= Task objective =
Where the records below reach the line containing "0 selects (10_state.md R21). -/", start transcribing, and end with the line containing "def stopBits : Nat := 1", exactly and with nothing else added.

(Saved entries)
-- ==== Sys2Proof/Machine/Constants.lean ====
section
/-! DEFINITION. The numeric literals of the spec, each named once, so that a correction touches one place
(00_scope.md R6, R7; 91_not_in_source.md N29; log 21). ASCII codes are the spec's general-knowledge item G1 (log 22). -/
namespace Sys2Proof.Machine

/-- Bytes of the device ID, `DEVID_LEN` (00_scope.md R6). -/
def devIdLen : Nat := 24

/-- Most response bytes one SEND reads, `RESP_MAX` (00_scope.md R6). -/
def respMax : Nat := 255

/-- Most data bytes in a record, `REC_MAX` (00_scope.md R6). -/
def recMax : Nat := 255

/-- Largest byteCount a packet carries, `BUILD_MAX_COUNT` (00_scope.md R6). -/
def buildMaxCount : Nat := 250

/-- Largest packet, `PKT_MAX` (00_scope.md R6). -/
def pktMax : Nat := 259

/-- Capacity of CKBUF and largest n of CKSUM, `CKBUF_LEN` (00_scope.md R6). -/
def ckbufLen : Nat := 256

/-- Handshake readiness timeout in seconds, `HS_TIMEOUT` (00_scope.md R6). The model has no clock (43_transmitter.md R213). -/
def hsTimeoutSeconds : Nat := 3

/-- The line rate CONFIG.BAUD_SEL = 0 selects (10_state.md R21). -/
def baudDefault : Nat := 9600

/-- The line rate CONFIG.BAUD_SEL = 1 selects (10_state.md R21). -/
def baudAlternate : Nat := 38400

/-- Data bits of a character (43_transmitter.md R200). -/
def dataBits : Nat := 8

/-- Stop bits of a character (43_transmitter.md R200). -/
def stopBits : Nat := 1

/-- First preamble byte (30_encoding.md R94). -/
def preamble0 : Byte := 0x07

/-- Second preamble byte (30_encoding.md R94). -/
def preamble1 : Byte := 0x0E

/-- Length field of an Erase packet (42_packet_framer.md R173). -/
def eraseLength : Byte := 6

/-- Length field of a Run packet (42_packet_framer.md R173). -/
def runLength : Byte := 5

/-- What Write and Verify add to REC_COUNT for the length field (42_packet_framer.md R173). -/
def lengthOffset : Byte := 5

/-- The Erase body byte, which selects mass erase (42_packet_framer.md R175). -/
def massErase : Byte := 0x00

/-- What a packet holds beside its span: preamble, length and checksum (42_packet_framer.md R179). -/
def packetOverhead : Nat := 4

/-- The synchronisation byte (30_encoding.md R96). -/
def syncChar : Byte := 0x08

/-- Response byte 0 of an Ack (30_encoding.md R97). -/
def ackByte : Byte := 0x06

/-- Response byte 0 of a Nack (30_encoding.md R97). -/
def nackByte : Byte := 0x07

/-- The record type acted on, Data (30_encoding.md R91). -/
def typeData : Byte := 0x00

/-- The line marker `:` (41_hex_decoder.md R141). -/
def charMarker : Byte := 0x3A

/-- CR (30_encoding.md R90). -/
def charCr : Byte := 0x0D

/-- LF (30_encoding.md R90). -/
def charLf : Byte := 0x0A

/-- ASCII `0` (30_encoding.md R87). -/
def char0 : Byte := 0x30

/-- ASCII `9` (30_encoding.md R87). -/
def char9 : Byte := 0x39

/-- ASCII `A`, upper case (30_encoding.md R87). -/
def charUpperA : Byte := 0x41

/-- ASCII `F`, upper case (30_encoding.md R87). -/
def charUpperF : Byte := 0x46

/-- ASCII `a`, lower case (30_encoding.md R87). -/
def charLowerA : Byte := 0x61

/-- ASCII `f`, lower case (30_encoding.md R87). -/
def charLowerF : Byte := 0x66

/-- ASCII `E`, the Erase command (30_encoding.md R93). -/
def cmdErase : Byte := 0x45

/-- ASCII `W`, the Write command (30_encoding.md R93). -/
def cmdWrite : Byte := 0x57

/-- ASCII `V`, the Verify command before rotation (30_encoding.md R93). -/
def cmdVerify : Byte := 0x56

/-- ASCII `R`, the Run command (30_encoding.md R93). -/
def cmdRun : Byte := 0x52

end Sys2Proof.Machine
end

* * *

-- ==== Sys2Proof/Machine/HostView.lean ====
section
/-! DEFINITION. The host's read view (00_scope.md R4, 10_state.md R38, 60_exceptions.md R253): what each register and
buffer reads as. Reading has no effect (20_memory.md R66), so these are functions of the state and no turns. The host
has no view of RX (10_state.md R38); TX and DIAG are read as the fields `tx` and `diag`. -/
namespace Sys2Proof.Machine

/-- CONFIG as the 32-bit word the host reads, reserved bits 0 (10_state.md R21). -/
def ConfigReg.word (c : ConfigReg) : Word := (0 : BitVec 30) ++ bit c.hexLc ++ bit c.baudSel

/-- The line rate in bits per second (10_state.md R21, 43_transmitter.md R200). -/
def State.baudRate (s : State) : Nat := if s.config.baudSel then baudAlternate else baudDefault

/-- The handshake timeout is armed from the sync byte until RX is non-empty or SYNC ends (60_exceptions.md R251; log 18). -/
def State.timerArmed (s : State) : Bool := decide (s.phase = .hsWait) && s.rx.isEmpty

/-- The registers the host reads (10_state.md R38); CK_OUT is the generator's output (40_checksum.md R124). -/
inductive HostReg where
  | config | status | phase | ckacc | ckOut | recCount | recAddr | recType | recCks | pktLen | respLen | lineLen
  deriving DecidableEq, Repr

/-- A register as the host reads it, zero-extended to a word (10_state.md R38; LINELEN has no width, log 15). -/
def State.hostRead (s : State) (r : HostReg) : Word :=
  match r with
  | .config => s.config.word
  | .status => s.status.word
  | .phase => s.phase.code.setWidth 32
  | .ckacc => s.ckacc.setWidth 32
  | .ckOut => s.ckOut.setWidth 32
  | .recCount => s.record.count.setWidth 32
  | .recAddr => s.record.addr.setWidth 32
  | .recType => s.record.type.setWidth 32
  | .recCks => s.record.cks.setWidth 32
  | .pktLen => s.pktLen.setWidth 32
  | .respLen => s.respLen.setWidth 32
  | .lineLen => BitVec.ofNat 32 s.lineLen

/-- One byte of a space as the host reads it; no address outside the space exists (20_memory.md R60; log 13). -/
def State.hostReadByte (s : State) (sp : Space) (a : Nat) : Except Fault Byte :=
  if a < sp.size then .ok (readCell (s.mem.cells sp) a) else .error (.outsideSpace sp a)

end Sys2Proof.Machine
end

= Answer box =
/-- The line rate CONFIG.BAUD_SEL = 0 selects (10_state.md R21). -/
def baudDefault : Nat := 9600

/-- The line rate CONFIG.BAUD_SEL = 1 selects (10_state.md R21). -/
def baudAlternate : Nat := 38400

/-- Data bits of a character (43_transmitter.md R200). -/
def dataBits : Nat := 8

/-- Stop bits of a character (43_transmitter.md R200). -/
def stopBits : Nat := 1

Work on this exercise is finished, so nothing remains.